Justice of the Kentucky Court of Appeals
- In office December 28, 1792 – December 6, 1806
- Preceded by: Court established
- Succeeded by: Felix Grundy

Personal details
- Born: September 11, 1741 Falls Church, Virginia
- Died: November 20, 1832 (aged 91) Meade County, Kentucky

Military service
- Allegiance: United States
- Branch/service: United States Army
- Rank: Private
- Unit: 1st Virginia Regiment
- Battles/wars: American Revolutionary War

= Benjamin Sebastian =

American jurist

Benjamin Sebastian (June 11, 1741 – November 20, 1832) was a preacher, lawyer, merchant and one of the first judges on the Kentucky Court of Appeals, serving from the court's establishment in 1792 until his resignation in 1806.

He was a participant in the Spanish Conspiracy (also called the Burr Conspiracy), a plan by a cabal of US planters, politicians, and army officers including Aaron Burr to establish an independent country in the southwestern United States (including the state of Kentucky) and parts of Mexico, united with the Spanish government of Louisiana.

==Early life==
Benjamin Sebastian Jr was born June 11, 1741, in Falls Church, Virginia, to Benjamin Sebastian and Priscilla Elkins. He married Amelia Broadwater on March 20, 1773, in Fairfax, Virginia.

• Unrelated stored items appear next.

-- ==== Sys2Proof/Syntax.lean ====
section
/-! DEFINITION. The twelve commands (30_encoding.md R124), one constructor per row of spec/opcode_table.json. -/

namespace Sys2Proof

/-- A command of BFX. `rd` names the register a command creates, `rs` its receiver
(30_encoding.md R121). Commands carry no immediates (R122). -/
inductive Instr where
  /-- LOADBS bD, opcode 0x01 (40_construct.md R150). -/
  | loadbs (rd : RegIdx)
  /-- NULLBS bD, opcode 0x02 (40_construct.md R154). -/
  | nullbs (rd : RegIdx)
  /-- NEWBS bD, opcode 0x03 (40_construct.md R156). -/
  | newbs (rd : RegIdx)
  /-- U2B, opcode 0x04, no register fields (40_construct.md R160). -/
  | u2b
  /-- UPDV bS, opcode 0x05 (41_update.md R170). -/
  | updv (rs : RegIdx)
  /-- TRUNC bS, opcode 0x06 (41_update.md R176). -/
  | trunc (rs : RegIdx)
  /-- GETBIT bS, opcode 0x07 (42_bitaccess.md R190). -/
  | getbit (rs : RegIdx)
  /-- MAXBIT bS, opcode 0x08 (42_bitaccess.md R196). -/
  | maxbit (rs : RegIdx)
  /-- TOUINT bS, opcode 0x09 (43_integer.md R210). -/
  | touint (rs : RegIdx)
  /-- FROMUINT bS, opcode 0x0A (43_integer.md R215). -/
  | fromuint (rs : RegIdx)
  /-- ADDUINT bS, opcode 0x0B (43_integer.md R220). -/
  | adduint (rs : RegIdx)
  /-- SUBBS bD, bS, opcode 0x0C (44_slice.md R240). -/
  | subbs (rd rs : RegIdx)
deriving DecidableEq, Repr

/-- The `rd` field of a command, if the command uses one (30_encoding.md R124). -/
def Instr.rd? : Instr → Option RegIdx
  | .loadbs rd => some rd
  | .nullbs rd => some rd
  | .newbs rd => some rd
  | .subbs rd _ => some rd
  | .u2b => none
  | .updv _ => none
  | .trunc _ => none
  | .getbit _ => none
  | .maxbit _ => none
  | .touint _ => none
  | .fromuint _ => none
  | .adduint _ => none

/-- The `rs` field of a command, if the command uses one (30_encoding.md R124). -/
def Instr.rs? : Instr → Option RegIdx
  | .loadbs _ => none
  | .nullbs _ => none
  | .newbs _ => none
  | .u2b => none
  | .updv rs => some rs
  | .trunc rs => some rs
  | .getbit rs => some rs
  | .maxbit rs => some rs
  | .touint rs => some rs
  | .fromuint rs => some rs
  | .adduint rs => some rs
  | .subbs _ rs => some rs

/-- Why a command word is illegal (30_encoding.md R127). Every reason has the same effect, the ILLEGAL
fault; the names only say which condition of the rule holds. -/
inductive IllegalWord where
  /-- Bits 31:16 are not all 0. -/
  | highHalf
  /-- `opc` is 0x00 or in 0x0D to 0xFF. -/
  | opcode
  /-- A register field the opcode does not use is not 0: `rd`. -/
  | unusedRd
  /-- A register field the opcode does not use is not 0: `rs`. -/
  | unusedRs
deriving DecidableEq, Repr

end Sys2Proof
end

During the American Revolutionary War, he served as a private in the 1st Virginia Regiment. After the revolution he moved to Kentucky. He was a lawyer practicing in Louisville, Kentucky by 1785. He served as a delegate to the constitutional convention in 1792. He was one of the first judges on the Kentucky Court of Appeals (1792–1806).

==Spanish Conspiracy==
Sebastian was a participant in the Spanish Conspiracy (also called the Burr Conspiracy), a plan conceived during Kentucky's statehood conventions in the 1780s to unite with the Spanish government of Louisiana in order to open a trade route down the Mississippi River to New Orleans. Aaron Burr, Judge Harry Innes, James Wilkinson, and Benjamin Sebastian were all implicated in the conspiracy.

The conspiracy ended in 1795 after Spain ceded part of the Louisiana Territory and allowed the United States free navigation of the Mississippi River.

In 1806, it was discovered that Sebastian, while he was a member of the Kentucky Court of Appeals, was drawing a pension of $2,000 a year from King Charles of Spain, and on December 6, 1806, the Kentucky House of Representatives voted articles of impeachment against Judge Sebastian. His lawyer saw that it was a foregone conclusion that the senate would convict Sebastian, so he asked for a compromise, whereby the charges associated with the conspiracy would be dismissed if he would resign from the court. He did so the same day, after which Governor Christopher Greenup nominated Felix Grundy to take his seat on the bench.

==Later life==
After leaving the Court of Appeals, Sebastian purchased land at Falls of Rough in Grayson County, on which he erected a grist mill and a saw mill in 1813.

He died on November 20, 1832, in Meade County, Kentucky.